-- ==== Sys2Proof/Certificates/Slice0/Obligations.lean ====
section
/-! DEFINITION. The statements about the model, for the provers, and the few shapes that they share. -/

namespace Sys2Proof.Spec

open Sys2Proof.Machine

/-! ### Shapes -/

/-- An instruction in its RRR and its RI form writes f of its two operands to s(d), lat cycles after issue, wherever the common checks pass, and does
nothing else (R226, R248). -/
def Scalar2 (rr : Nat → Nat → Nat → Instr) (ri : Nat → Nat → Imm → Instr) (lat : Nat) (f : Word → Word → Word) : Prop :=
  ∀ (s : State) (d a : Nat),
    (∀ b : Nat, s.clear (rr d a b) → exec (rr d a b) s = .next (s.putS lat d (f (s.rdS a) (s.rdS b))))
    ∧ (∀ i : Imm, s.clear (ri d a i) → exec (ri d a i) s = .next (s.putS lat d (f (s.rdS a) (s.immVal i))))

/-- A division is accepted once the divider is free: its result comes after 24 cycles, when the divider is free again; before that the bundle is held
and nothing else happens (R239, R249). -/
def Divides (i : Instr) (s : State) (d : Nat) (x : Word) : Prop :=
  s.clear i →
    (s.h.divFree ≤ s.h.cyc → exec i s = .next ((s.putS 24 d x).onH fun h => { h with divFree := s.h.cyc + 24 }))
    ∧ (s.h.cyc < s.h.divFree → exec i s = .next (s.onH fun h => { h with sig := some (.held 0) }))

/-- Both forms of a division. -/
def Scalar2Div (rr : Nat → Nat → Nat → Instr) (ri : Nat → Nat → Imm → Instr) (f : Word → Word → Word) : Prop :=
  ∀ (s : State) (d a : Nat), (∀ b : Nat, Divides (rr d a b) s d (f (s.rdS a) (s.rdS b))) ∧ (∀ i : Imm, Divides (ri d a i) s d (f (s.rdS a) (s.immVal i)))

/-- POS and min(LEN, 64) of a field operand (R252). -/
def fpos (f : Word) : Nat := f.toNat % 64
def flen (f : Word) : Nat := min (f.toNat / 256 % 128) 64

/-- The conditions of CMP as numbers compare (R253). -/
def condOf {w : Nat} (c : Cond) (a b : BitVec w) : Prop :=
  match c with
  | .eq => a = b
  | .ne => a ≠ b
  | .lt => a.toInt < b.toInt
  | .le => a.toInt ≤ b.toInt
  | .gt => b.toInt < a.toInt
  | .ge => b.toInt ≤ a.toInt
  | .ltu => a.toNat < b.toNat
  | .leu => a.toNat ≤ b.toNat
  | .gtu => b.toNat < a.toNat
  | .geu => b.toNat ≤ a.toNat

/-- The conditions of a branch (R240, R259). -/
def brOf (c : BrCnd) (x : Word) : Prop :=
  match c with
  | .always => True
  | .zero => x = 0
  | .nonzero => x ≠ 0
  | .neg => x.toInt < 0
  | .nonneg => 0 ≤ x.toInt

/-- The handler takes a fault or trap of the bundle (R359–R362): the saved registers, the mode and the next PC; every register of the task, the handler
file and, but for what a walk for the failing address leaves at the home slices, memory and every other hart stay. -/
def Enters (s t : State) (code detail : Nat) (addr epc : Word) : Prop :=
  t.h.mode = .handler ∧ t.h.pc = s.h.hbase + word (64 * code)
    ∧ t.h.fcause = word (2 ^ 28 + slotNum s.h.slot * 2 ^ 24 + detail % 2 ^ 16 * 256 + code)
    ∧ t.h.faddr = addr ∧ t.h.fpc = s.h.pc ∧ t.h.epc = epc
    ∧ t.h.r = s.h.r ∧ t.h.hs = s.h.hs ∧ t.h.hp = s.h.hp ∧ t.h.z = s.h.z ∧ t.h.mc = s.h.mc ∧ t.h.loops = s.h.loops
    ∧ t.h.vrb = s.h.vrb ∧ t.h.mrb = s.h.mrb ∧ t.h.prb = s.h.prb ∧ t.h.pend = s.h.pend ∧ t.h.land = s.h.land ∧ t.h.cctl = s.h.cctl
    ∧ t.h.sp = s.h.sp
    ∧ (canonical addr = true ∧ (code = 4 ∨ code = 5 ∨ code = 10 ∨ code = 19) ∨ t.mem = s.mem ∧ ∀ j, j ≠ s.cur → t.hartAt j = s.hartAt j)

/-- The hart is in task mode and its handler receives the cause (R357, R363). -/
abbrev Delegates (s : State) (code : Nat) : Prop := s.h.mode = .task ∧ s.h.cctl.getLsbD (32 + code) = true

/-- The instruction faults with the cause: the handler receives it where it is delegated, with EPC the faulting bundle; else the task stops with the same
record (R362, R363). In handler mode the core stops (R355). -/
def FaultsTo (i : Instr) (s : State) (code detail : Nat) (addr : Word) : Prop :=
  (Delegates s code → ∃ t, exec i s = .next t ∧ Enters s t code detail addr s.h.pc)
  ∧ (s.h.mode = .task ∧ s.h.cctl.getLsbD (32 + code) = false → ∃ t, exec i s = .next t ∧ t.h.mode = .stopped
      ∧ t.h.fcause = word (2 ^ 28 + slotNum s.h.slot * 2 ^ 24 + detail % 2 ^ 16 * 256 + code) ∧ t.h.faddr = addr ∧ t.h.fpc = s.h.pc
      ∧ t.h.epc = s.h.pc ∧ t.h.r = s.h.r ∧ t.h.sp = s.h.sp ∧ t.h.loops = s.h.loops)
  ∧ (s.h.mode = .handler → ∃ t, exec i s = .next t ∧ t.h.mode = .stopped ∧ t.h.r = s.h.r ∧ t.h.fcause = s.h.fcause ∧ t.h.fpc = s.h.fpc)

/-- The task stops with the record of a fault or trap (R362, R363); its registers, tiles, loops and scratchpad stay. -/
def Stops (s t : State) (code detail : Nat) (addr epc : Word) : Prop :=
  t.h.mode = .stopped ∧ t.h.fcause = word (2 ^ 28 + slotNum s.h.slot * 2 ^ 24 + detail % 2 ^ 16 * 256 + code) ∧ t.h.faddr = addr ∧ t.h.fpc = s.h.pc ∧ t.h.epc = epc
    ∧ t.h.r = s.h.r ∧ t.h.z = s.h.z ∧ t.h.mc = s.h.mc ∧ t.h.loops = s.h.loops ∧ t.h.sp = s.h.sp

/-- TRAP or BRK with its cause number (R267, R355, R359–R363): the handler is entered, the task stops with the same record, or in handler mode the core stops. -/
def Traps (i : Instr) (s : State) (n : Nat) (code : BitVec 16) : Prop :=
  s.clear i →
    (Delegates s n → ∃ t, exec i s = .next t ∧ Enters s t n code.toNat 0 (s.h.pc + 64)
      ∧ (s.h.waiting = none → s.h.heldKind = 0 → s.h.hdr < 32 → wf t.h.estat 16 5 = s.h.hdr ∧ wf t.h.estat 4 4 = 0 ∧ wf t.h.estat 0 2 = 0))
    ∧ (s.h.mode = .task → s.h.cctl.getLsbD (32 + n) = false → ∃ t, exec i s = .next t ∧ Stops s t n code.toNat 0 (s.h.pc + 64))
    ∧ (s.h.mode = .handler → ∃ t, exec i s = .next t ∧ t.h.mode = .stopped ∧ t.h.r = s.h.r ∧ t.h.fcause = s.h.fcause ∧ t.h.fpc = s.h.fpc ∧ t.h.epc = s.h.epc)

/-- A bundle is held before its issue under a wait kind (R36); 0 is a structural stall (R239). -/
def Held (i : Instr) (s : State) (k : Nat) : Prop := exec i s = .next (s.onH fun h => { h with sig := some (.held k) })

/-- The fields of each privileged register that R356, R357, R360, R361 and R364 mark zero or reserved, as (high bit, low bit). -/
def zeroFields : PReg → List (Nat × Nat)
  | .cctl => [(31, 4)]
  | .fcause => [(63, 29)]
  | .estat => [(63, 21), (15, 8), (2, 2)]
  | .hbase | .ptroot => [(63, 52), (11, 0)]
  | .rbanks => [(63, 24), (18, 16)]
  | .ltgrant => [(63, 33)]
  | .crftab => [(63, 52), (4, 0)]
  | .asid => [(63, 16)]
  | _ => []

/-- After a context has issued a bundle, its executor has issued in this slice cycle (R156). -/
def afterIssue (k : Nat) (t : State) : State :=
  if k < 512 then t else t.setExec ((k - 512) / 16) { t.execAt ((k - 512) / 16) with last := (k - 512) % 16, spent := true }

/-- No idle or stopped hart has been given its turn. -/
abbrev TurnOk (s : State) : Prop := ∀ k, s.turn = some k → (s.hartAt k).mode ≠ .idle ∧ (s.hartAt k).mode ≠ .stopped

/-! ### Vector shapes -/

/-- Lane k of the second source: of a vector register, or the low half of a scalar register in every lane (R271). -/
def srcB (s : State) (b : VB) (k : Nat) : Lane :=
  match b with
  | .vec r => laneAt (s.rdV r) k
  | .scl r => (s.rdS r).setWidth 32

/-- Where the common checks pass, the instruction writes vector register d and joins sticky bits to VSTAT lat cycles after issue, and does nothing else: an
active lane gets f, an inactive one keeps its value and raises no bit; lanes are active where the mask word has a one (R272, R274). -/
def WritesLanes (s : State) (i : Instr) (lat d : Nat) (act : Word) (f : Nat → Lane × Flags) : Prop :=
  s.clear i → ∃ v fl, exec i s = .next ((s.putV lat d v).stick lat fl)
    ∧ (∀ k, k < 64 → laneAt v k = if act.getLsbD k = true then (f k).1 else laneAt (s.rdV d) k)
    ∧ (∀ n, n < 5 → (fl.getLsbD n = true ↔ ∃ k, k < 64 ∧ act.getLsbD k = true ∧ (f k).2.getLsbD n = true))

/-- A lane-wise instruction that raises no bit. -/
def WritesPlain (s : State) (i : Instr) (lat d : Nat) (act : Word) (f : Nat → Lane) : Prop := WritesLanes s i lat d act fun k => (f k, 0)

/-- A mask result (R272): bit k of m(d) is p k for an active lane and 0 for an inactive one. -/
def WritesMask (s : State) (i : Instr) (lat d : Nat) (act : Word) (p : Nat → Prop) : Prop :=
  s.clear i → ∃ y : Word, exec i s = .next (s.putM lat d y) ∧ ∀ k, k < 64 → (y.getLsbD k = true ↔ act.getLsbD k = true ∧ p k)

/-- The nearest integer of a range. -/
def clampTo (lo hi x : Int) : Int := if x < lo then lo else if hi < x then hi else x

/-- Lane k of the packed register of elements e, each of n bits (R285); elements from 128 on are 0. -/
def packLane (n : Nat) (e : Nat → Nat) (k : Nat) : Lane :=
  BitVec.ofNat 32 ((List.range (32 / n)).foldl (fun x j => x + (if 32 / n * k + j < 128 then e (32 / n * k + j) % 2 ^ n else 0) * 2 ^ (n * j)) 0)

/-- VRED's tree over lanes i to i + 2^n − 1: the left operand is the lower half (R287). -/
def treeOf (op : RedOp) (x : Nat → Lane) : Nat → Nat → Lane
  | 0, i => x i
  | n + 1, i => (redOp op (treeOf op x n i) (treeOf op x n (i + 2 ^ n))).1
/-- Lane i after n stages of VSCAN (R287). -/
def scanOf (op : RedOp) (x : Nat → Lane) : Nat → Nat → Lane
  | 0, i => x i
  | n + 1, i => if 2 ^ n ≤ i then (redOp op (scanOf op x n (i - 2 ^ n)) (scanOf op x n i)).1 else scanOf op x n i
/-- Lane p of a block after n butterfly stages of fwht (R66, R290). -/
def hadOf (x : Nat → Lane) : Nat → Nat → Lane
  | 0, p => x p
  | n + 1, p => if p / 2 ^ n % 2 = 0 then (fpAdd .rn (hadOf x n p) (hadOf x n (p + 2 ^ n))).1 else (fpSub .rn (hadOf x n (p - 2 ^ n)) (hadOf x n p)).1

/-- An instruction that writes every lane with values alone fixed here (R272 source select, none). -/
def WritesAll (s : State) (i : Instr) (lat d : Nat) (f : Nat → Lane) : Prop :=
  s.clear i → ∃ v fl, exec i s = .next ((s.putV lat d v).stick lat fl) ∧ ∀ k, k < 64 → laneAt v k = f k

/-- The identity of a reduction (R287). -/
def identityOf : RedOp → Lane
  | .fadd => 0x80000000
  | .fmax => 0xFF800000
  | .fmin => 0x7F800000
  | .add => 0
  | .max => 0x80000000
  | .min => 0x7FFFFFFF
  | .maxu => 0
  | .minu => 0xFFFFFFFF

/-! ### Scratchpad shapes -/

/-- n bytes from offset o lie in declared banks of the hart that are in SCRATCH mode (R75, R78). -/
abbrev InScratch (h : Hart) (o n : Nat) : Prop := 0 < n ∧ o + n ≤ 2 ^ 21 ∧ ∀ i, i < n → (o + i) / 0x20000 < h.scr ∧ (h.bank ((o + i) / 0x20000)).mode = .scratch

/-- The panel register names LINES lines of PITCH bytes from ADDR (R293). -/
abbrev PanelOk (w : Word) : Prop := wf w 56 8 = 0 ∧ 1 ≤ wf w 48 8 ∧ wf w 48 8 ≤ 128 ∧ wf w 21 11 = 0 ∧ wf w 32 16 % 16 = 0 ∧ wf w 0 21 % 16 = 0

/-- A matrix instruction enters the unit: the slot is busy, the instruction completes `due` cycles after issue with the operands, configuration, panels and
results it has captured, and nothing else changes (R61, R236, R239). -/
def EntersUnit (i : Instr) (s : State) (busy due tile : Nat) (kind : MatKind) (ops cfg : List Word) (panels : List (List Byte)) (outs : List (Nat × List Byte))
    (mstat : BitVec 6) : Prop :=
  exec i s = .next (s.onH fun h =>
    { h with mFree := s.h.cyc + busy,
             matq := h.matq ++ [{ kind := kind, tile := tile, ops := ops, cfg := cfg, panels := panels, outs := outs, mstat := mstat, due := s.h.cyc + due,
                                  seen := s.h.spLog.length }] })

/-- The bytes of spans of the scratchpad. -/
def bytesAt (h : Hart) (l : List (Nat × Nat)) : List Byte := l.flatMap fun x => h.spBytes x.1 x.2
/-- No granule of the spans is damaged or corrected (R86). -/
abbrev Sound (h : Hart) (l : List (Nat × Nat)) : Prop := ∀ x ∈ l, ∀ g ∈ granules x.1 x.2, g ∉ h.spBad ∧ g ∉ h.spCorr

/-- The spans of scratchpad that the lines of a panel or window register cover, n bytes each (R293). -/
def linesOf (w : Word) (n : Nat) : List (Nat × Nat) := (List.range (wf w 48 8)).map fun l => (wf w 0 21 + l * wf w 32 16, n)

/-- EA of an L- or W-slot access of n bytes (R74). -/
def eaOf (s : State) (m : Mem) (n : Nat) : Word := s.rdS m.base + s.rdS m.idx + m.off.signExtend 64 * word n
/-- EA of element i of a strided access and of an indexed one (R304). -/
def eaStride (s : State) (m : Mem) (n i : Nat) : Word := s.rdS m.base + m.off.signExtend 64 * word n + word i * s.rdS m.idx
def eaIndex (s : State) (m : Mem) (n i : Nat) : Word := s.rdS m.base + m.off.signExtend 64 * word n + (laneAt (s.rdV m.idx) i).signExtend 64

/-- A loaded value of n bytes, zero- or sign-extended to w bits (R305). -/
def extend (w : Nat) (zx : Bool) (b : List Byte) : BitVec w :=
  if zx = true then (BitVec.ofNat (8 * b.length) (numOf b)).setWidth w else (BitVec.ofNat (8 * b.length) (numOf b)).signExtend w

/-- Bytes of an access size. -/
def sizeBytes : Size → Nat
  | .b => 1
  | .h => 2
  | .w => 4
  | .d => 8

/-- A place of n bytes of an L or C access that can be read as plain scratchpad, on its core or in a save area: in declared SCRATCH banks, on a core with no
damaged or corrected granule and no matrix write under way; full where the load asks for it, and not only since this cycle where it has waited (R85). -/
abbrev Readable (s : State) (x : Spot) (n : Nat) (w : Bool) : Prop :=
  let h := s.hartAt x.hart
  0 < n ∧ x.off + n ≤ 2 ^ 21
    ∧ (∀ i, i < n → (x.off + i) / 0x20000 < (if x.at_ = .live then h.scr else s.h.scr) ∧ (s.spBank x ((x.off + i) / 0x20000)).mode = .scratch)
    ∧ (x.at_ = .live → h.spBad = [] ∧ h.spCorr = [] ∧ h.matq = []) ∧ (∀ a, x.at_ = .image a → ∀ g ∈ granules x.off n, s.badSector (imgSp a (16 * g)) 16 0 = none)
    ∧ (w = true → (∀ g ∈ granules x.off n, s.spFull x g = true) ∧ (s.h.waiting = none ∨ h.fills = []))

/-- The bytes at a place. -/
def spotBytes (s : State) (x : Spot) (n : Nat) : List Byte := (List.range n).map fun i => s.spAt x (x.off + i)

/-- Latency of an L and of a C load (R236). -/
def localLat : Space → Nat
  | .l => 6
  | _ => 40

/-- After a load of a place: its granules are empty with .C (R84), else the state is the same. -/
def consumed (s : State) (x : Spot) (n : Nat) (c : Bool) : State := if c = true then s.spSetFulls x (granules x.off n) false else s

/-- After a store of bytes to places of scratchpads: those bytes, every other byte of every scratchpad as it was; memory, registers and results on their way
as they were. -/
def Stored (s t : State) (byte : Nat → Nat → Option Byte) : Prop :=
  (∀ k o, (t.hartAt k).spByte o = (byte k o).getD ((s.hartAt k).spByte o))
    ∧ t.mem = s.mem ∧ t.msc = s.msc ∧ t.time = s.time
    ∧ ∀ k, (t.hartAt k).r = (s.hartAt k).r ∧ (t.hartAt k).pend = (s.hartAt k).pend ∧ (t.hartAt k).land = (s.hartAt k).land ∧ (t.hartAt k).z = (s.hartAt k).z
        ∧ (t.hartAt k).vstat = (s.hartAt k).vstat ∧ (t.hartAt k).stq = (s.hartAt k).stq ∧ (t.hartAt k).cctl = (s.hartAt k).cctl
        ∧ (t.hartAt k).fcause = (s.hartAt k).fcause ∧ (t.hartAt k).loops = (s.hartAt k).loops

********************

#### Aim of the task:
Copy every line of the data above, beginning with the first and ending with the line that contains "a) (s.immVal i))))", and give nothing more.

#### Response for this exercise:
-- ==== Sys2Proof/Certificates/Slice0/Obligations.lean ====
section
/-! DEFINITION. The statements about the model, for the provers, and the few shapes that they share. -/

namespace Sys2Proof.Spec

open Sys2Proof.Machine

/-! ### Shapes -/

/-- An instruction in its RRR and its RI form writes f of its two operands to s(d), lat cycles after issue, wherever the common checks pass, and does
nothing else (R226, R248). -/
def Scalar2 (rr : Nat → Nat → Nat → Instr) (ri : Nat → Nat → Imm → Instr) (lat : Nat) (f : Word → Word → Word) : Prop :=
  ∀ (s : State) (d a : Nat),
    (∀ b : Nat, s.clear (rr d a b) → exec (rr d a b) s = .next (s.putS lat d (f (s.rdS a) (s.rdS b))))
    ∧ (∀ i : Imm, s.clear (ri d a i) → exec (ri d a i) s = .next (s.putS lat d (f (s.rdS a) (s.immVal i))))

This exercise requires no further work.